Comparison of diagnostic methods for Tetracapsuloides bryosalmonae detection in salmonid fish.

机构信息

Department of Ecology and Diseases of Zoo Animals, Game, Fish and Bees, Faculty of Veterinary Hygiene and Ecology, University of Veterinary and Pharmaceutical Sciences Brno, Brno, Czech Republic.

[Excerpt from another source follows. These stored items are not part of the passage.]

theorem State.goAbsent_eq (l : Fin 4) (cause : LossCause) (s : State) : s.goAbsent l cause =
    (if (s.link l).state = .joining && (s.gone l cause).slm.swap.inProgress && (s.gone l cause).slm.swap.toLink == some l
      then (s.gone l cause).failSwap true else s.gone l cause).workOut := by
  have hgiven : (if (s.link l).state = .probing then
      (s.onLink l fun k => { k with longOwed := true }).countLink l fun c => { c with abandoned := bump32 c.abandoned }
      else s.onLink l fun k => { k with longOwed := true }) = s.onLink l Link.givenUp := by
    split
    · next hprobing =>
      rw [State.countLink_eq, State.onLink_onLink, State.onLink_eq rfl, State.onLink_eq rfl, Link.givenUp, if_pos hprobing]
    · next hprobing => rw [State.onLink_eq rfl, State.onLink_eq rfl, Link.givenUp, if_neg hprobing]
  unfold State.goAbsent
  dsimp only
  rw [hgiven]
  rfl

/-- The record of a swap whose to-link is lost (R105). -/
def Swap.targetLost (w : Swap) : Swap := { w with inProgress := false, ackExpiry := none, lastOutcome := some .targetLost }

theorem State.failSwap_slm (s : State) : (s.failSwap true).slm = { s.slm with
      swap := s.slm.swap.targetLost,
      counters := { s.slm.counters with failedTarget := bump32 s.slm.counters.failedTarget } } ∧
    (s.failSwap true).rge = s.rge := by
  unfold State.failSwap
  dsimp only
  rw [State.raise_frame]
  exact ⟨rfl, rfl⟩

section Gone
variable (l : Fin 4) (cause : LossCause) (s : State)

theorem State.givenUp_link : (s.onLink l Link.givenUp).link l = (s.link l).givenUp := by rw [State.link_onLink, if_pos rfl]

theorem State.gone_link : (s.gone l cause).link l = (s.link l).givenUp.left .absent s.mli.clock s.slm.guardTime := by
  unfold State.gone
  split
  · rw [State.activeFails_link, State.givenUp_link]
    rfl
  · rw [State.leaveFor_link, if_pos rfl, State.givenUp_link]
    rfl

theorem State.gone_inFlight : (s.gone l cause).rge.inFlight = s.rge.inFlight.filter fun x => x.link != l := by
  unfold State.gone
  split
  · exact State.activeFails_inFlight l .absent cause (s.onLink l Link.givenUp)
  · exact ((s.onLink l Link.givenUp).leaveFor_slm l .absent cause.linkCause false).2

/-- A link gone ABSENT: given up, with nothing waiting at its port, and no exchange left on it (R81, R124). -/
theorem State.goAbsent_leaves :
    (s.goAbsent l cause).link l = (s.link l).givenUp.left .absent s.mli.clock s.slm.guardTime ∧
      (s.goAbsent l cause).rge.inFlight = s.rge.inFlight.filter fun x => x.link != l := by
  have hfailed (c : Bool) : (if c then (s.gone l cause).failSwap true else s.gone l cause).link l =
        (s.link l).givenUp.left .absent s.mli.clock s.slm.guardTime ∧
      (if c then (s.gone l cause).failSwap true else s.gone l cause).rge.inFlight =
        s.rge.inFlight.filter fun x => x.link != l := by
    obtain ⟨hslm, hrge⟩ := (s.gone l cause).failSwap_slm
    split
    · rw [State.link, hslm, hrge]
      exact ⟨State.gone_link l cause s, State.gone_inFlight l cause s⟩
    · exact ⟨State.gone_link l cause s, State.gone_inFlight l cause s⟩
  obtain ⟨hlink, hexchanges⟩ := hfailed ((s.link l).state = .joining && (s.gone l cause).slm.swap.inProgress &&
    (s.gone l cause).slm.swap.toLink == some l)
  rw [State.goAbsent_eq, State.workOut_link (by rw [hlink]; rfl), State.workOut_frame]
  exact ⟨hlink, hexchanges⟩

Department of Zoology, Fisheries, Hydrobiology and Apiculture, Mendel University in Brno, Brno, Czech Republic.

出版信息

J Fish Dis. 2021 Aug;44(8):1147-1153. doi: 10.1111/jfd.13375. Epub 2021 Apr 10.

Abstract

Diagnostic accuracy of pathogen detection depends upon the selection of suitable tests. Problems can arise when the selected diagnostic test gives false-positive or false-negative results, which can affect control measures, with consequences for the population health. The aim of this study was to compare sensitivity of different diagnostic methods IHC, PCR and qPCR detecting Tetracapsuloides bryosalmonae, the causative agent of proliferative kidney disease in salmonid fish and as a consequence differences in disease prevalence. We analysed tissue from 388 salmonid specimens sampled from a recirculating system and rivers in the Czech Republic. Overall prevalence of T. bryosalmonae was extremely high at 92.0%, based on positive results of at least one of the above-mentioned screening methods. IHC resulted in a much lower detection rate (30.2%) than both PCR methods (qPCR32: 65.4%, PCR: 81.9%). While qPCR32 produced a good match with IHC (60.8%), all other methods differed significantly (p < .001) in the proportion of samples determined positive. Both PCR methods showed similar sensitivity, though specificity (i.e., the proportion of non-diseased fish classified correctly) differed significantly (p < .05). Sample preservation method significantly (p < .05) influenced the results of PCR, with a much lower DNA yield extracted from paraffin-embedded samples. Use of different methods that differ in diagnostic sensitivity and specificity resulted in random and systematic diagnosis errors, illustrating the importance of interpreting the results of each method carefully.

摘要

病原体检测的诊断准确性取决于合适检测方法的选择。当所选诊断检测方法给出假阳性或假阴性结果时,会出现问题,这可能会影响控制措施,对人群健康产生影响。本研究的目的是比较免疫组化(IHC)、聚合酶链反应(PCR)和实时荧光定量 PCR(qPCR)检测鲑鱼多子小瓜虫(引起鲑鱼增生性肾病的病原体)的方法的敏感性,并因此比较疾病流行率的差异。我们分析了从捷克共和国循环系统和河流中采集的 388 个鲑鱼样本的组织。基于上述筛选方法中的至少一种方法的阳性结果,T. bryosalmonae 的总体流行率极高,达到 92.0%。IHC 的检测率远低于两种 PCR 方法(qPCR32:65.4%,PCR:81.9%)。虽然 qPCR32 与 IHC 结果具有良好的匹配性(60.8%),但所有其他方法的阳性样本比例差异均具有统计学意义(p<.001)。两种 PCR 方法的敏感性相似,尽管特异性(即正确分类的无病鱼的比例)存在显著差异(p<.05)。样本保存方法对 PCR 结果有显著影响(p<.05),从石蜡包埋样本中提取的 DNA 产量要低得多。使用诊断敏感性和特异性不同的方法会导致随机和系统的诊断错误,这说明了仔细解释每种方法结果的重要性。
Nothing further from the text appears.